Supreme Court did not err in granting petitioners' motion to amend the petition to conform to the proof. A court has discretion to conform the pleadings to the proof on such terms as may be just unless doing so results in prejudice to the nonmoving party (see CPLR 3025 [c]; Ravens Metal Prods. v McGann, 267 AD2d 527, 530 [1999]; Lewis & Clarkson v October Mtn. Broadcasting Co., 131 AD2d 15, 17 [1987]). At the beginning of the trial, petitioners informed the court that they had just learned of additional allegedly fraudulent transfers after receiving bank statements of Building Essentials that had been produced as a result of a trial subpoena and that, although such information had been requested in discovery, it had not been previously produced.

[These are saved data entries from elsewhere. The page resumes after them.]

/-- A beat of a put or a fill: its bytes are written to the far side (R142). A chain store is waited for before wptr
passes it (R143), and a beat to a local store that is being moved is held (R251). -/
def State.putBeat (s : State) (c : Nat) (k : CopyCmd) (bytes : Nat → List Byte) (bad : Nat → Bool) : State :=
  let dst := k.dst
  let n := min (k.len - k.done % max k.len 1) (64 - dst.toNat % 64)
  match reach s c k.ctx dst .engWrite with
  | (.absent, s) => s.holdBeat c k dst.toNat .engWrite
  | (.fault, s) => s.faultCopy c k dst.toNat
  | (.table cls, s) => s.tableBeat c k dst.toNat cls
  | (.miss, s) => s.launch (.copyBeat c k.ch)
  | (.ok pl, s) =>
    if (chainLost s pl).isSome then (s.lostBeat c k.ctx dst.toNat pl).passBeat c k n true
    else if refusedAt s pl then s.faultCopy c k dst.toNat
    else if placeHeld s pl || placeAwaited s k.ctx pl then s.launch (.copyBeat c k.ch)
    else
      let id := (s.coreAt c).chainSeq % 2 ^ 32
      match pl with
      | .mem _ =>
        let s := s.storeAt c k.ctx pl dst.toNat (bytes n)
        let s := if bad n then s.spoil k.ctx pl else s
        s.passBeat c (k.overwritten s c pl (bytes n) (bad n)) n (bad n)
      | .chain x ch off =>
        let s := s.chainIssue c x ch dst.toNat (atOffsets off (bytes n)) (bad n)
        let k := { k with sent := n, sentId := id, sentCh := ch, poisoned := k.poisoned || bad n }
        (s.onCore c fun x => x.onChan k.ch fun h => { h with cur := some k }).launch (.copyBeat c k.ch)

/-- A sprinkle that cp.nzpk sends for a lane (R152). -/
def nzSprinkle (s : State) (c : Nat) (k : CopyCmd) (i : Nat) (x : Lane) : Msg :=
  { scid := c, spkg := s.pkg.num, ctx := k.ctx, tag := bits k.far 17 12, kind := 1, dcore := bits k.far 11 0,
    pay := [word ((bits k.far 33 18 + i) % 65536), x.setWidth 64, 0, 0, 0, 0, 0, 0] }

/-- A beat of cp.nzpk: a line of the own local store, and its sprinkles in ascending order (R152). Uncorrectable data
gives free values, and the command ends with status 4 (R148). -/
def State.nzBeat (s : State) (c : Nat) (k : CopyCmd) : State :=
  let pa := lsPa s c (k.own + k.done)
  let x : VWord := if poisoned s pa then Vector.ofFn fun i => Config.freeLane s.tick i.val else vecOfBytes (s.readPa pa 64)
  let s := (List.finRange 16).foldl (fun s i =>
    if x[i].setWidth 31 = 0 then s else s.dispatchMsg (nzSprinkle s c k (k.done / 4 + i.val) x[i])) s
  s.passBeat c k 64 (poisoned s pa)

/-- The chain store of a beat has not completed. -/
def beatOnWay (s : State) (c : Nat) (k : CopyCmd) : Bool := (s.coreAt c).chainOut.any fun st => st.seq == k.sentId

/-- A channel moves one beat, or takes the next command (R141, R142). -/
def State.copyStep (s : State) (c ch : Nat) : State :=
  let h := (s.coreAt c).cp.chans.toList.getD ch {}
  match h.cur with
  | none => s.startNext c
  | some k =>
    if h.held then s
    else if k.sent = 0 ∧ k.cancelled then s.endCopy c k 2
    else if k.len * k.rows = 0 then s.endCopy c k 1
    else if k.sent ≠ 0 then
      if beatOnWay s c k then s.launch (.copyBeat c ch)
      else if k.turned then s.faultCopy c { k with sent := 0, turned := false } k.dst.toNat
      else s.passBeat c k k.sent ((chainOf s k.ctx k.sentCh).cst == 3)
    else match k.op with
    | 0 => s.getBeat c k
    | 2 => s.getBeat c k
    | 4 => s.putBeat c k (fun n => (List.range n).map fun i => ((toBytes 8 k.pat.toNat).getD ((k.done + i) % 8) 0)) fun _ => false
    | 5 => s.nzBeat c k
    | _ => s.putBeat c k (fun n => (k.snap.drop k.done).take n) fun n =>
        let a := lsPa s c (rowStart k.own k.ostr (k.done / max k.len 1) + k.done % max k.len 1)
        (List.range n).any fun i => k.snapBad.contains (lineOf (a + i))

/-- cp.cancel: a channel, or all four. A channel with a beat on its way stops at the end of that beat, for which the instruction
waits (R154). -/
def execCpCancel (ra : SReg) (s : State) : Host.Outcome State Fault Refusal :=
  run (do
    openPorts none [ra]
    let c ← core
    let w := (c.takeS ra).1
    let chs := if bit w.toNat 2 then List.range 4 else [fld w 1 0]
    onlyIf (chs.any (midBeat c)) (do
      modCore fun c => chs.foldl Core.stopChan c
      stall)
    modify fun s => chs.foldl (fun s ch => s.cancelChan s.cur ch) s
    finish [ra]) s

/-- COPY_BEAT: a channel of a core moves one beat (R142). -/
def execCopyBeat (c : Nat) (ch : Nat) (s : State) : Host.Outcome State Fault Refusal := .next (s.copyStep c ch)

end Sys2Proof.Machine
end

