/-- TASK_TAKE (R309). -/
def execTaskTake (c : Nat) (s : State) : Host.Outcome State Fault Refusal := .next (s.takeTask c)

/-! ## Barriers (R313) -/

/-- A core's barrier entries whose continuation is due are closed, wherever the core's state lies. -/
def State.settleHeldBars (s : State) (c ctx : Nat) : State :=
  if Tbl.has (s.ctxAt ctx).saves c then
    let x := Tbl.getD (s.ctxAt ctx).saves c {}
    let due := x.bars.filter BarEntry.ripe
    let s := s.onHolder c ctx fun x => { x with bars := x.bars.filter fun b => !b.ripe }
    (due.filterMap BarEntry.cont).foldl State.send s
  else s.settleBars c

/-- BARRIER_ACKNOWLEDGEMENT (R313): the arrival's generation is written into its entry at the core, if that is still open. -/
def execBarrierAcknowledgement (c ctx va : Nat) (a : BarAck) (s : State) : Host.Outcome State Fault Refusal :=
  .next (s.onHolder c ctx fun x => { x with bars := x.bars.map fun b =>
    if b.ctx == ctx && b.va == va && b.id == a.ent && b.gen.isNone then { b with gen := some a.gen } else b })

/-- BARRIER_RELEASE (R313): entries of the generation are released, and registered continuations are queued. -/
def execBarrierRelease (c ctx va gen : Nat) (s : State) : Host.Outcome State Fault Refusal :=
  .next ((s.onHolder c ctx fun x => { x with bars := x.bars.map fun b =>
    if b.ctx == ctx && b.va == va && b.gen == some gen then { b with released := true } else b }).settleHeldBars c ctx)

/-! ## Neighbour queues (R269, R273, R365) -/

/-- QUEUE_WORD_ARRIVAL (R269): a word arrives in its context's input FIFO of the core. A word to or from a core being moved is held
(R365). -/
def execQueueWordArrival (c port : Nat) (w : QueueWord) (s : State) : Host.Outcome State Fault Refusal :=
  .next (if moving s c || moving s ((neighbour c port).getD c) then
      { s with flight := placeBefore (wordFor w.ctx c port) (.queueWordArrival c port w) s.flight }
    else s.wordArrives c port w)

end Sys2Proof.Machine
end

Petitioners stated that they would agree to an adjournment if respondents desired one, but that they otherwise planned to produce such proof, and they requested that their pleadings be conformed to the proof. Respondents, who rejected the suggested adjournment, did not show prejudice regarding proof contained in their own records. It was well within the court's discretion to grant petitioners' motion.
Contrary to respondents' contention, the accrual dates for interest used by Supreme Court did not constitute an abuse of its "broad discretion in determining a reasonable date from which to award interest" when, as here, damages occurred at various times (Pozament Corp. v AES Westover, LLC, 51 AD3d 1080, 1080 [2008]; see CPLR 5001 [b]). Respondents' argument on appeal that some of the early transactions should not have been considered because they were time-barred, although asserted in their answer, does not appear to have been raised by motion before trial or at the time of trial, and, in any event, is unpersuasive.
Rose, Devine and Clark, JJ., concur. Ordered that the order and judgment are affirmed, with costs.